::: Given information

/-- FINISH taken in a pass (R103, R104, R108, R117, R120). With no hit open and nothing in the assembler: the ramp in progress
ends with its ONSET record where one is owed, the SUMMARY record is offered, the orders behind are answered CANCELLED, the
phase is IDLE with its PHASE record, the tracker is cleared, and FINISH is answered DONE. Marks, counters, rupture flag,
tables and conditions are left but for what the offers do. In general every unit is first stopped, stamped with the phase
before finish, and then comes the flush (R77): every entry of the arrival list is placed, whatever S is, and every open event
closes, in slot order, with reason FLUSH; list and table are then empty. The later steps go by what the flush left, a rupture
at a close of it included. That channel 0 is stopped first is the model's choice (log entry 11). -/
def Obligations.FinishTaken : Prop :=
  (∀ (tag : Byte) (rest : List QueuedOrder) (s : State), PassRuns s →
    s.controller.queue = { order := .finish, tag := tag } :: rest → s.controller.phase ≠ .idle →
    noOpenHit s → assemblerEmpty s →
    let quiet := holdQuiet s
    let stopped : State := { quiet with
      units := mapVec (fun c => { serial := s.units[c].serial, ctx := .dark, lane := [] }) (Vector.finRange 32)
      controller := { quiet.controller with queue := rest, stalled := false } }
    let part : Option HoldPart :=
      if s.controller.phase = .hold then
        s.controller.hold.map fun h => { tally := h.tally, span := passTick s - h.entry, interrupted := false }
      else none
    let owed := offerSome ((onsetOwed s).map .onset) stopped
    let ended : State := { owed with controller := { owed.controller with ramp := none, hold := none } }
    let summed := offerRecord (.summary
      { counters := ended.controller.counters, pmax := s.monitor.pmax, rupture := s.controller.ruptured,
        before := s.controller.phase }) ended
    let cancelled := answerEach
      (rest.map fun q => { tag := q.tag, kind := .order, code := .cancelled, data := .none })
      { summed with controller := { summed.controller with queue := [], stalled := false } }
    let idle := offerRecord (.phase
      { old := s.controller.phase, new := .idle, settled := s.tracker.settled, pressure := s.monitor.pressure,
        events := cancelled.controller.counters.events, hold := part })
      { cancelled with controller :=
        { cancelled.controller with phase := .idle, mutedFrom := none, phaseEvents := 0 } }
    exec .settlePass s = .next (answer { tag := tag, kind := .order, code := .done, data := .none }
      { idle with tracker :=
        { expected := Vector.replicate 4 none, lag := Vector.replicate 4 false, last := none, settled := none,
          passInProgress := false, waiting := none } })) ∧
  (∀ (tag : Byte) (rest : List QueuedOrder) (s : State), PassRuns s →
    s.controller.queue = { order := .finish, tag := tag } :: rest → s.controller.phase ≠ .idle →
    let quiet := holdQuiet s
    let popped : State := { quiet with controller := { quiet.controller with queue := rest, stalled := false } }
    let stopped := (List.finRange 32).foldl (fun u c => stopUnit s.controller.phase false c u) popped
    let placed := stopped.assembler.arrivals.foldl
      (fun u x => placeArrival x { u with assembler := { u.assembler with arrivals := u.assembler.arrivals.tail } }) stopped
    let flushed := (List.finRange 8).foldl (fun u i =>
      match u.assembler.slots[i] with
      | none => u
      | some e => closeEvent i e .flush u) placed
    let part : Option HoldPart :=
      if flushed.controller.phase = .hold then
        flushed.controller.hold.map fun h => { tally := h.tally, span := passTick s - h.entry, interrupted := false }
      else none
    let owed := offerSome ((onsetOwed flushed).map .onset) flushed
    let ended : State := { owed with controller := { owed.controller with ramp := none, hold := none } }
    let summed := offerRecord (.summary
      { counters := ended.controller.counters, pmax := s.monitor.pmax, rupture := flushed.controller.ruptured,
        before := s.controller.phase }) ended
    let cancelled := answerEach
      (rest.map fun q => { tag := q.tag, kind := .order, code := .cancelled, data := .none })
      { summed with controller := { summed.controller with queue := [], stalled := false } }
    let idle := offerRecord (.phase
      { old := flushed.controller.phase, new := .idle, settled := s.tracker.settled, pressure := s.monitor.pressure,
        events := cancelled.controller.counters.events, hold := part })
      { cancelled with controller :=
        { cancelled.controller with phase := .idle, mutedFrom := none, phaseEvents := 0 } }
    flushed.assembler.arrivals = [] ∧ (∀ i : Fin 8, flushed.assembler.slots[i] = none) ∧
    exec .settlePass s = .next (answer { tag := tag, kind := .order, code := .done, data := .none }
      { idle with tracker :=
        { expected := Vector.replicate 4 none, lag := Vector.replicate 4 false, last := none, settled := none,
          passInProgress := false, waiting := none } }))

::::::

Exercise requirements — In how many lines of the data does the word "pmax" appear? Respond with the number and nothing more.

The completed task — 2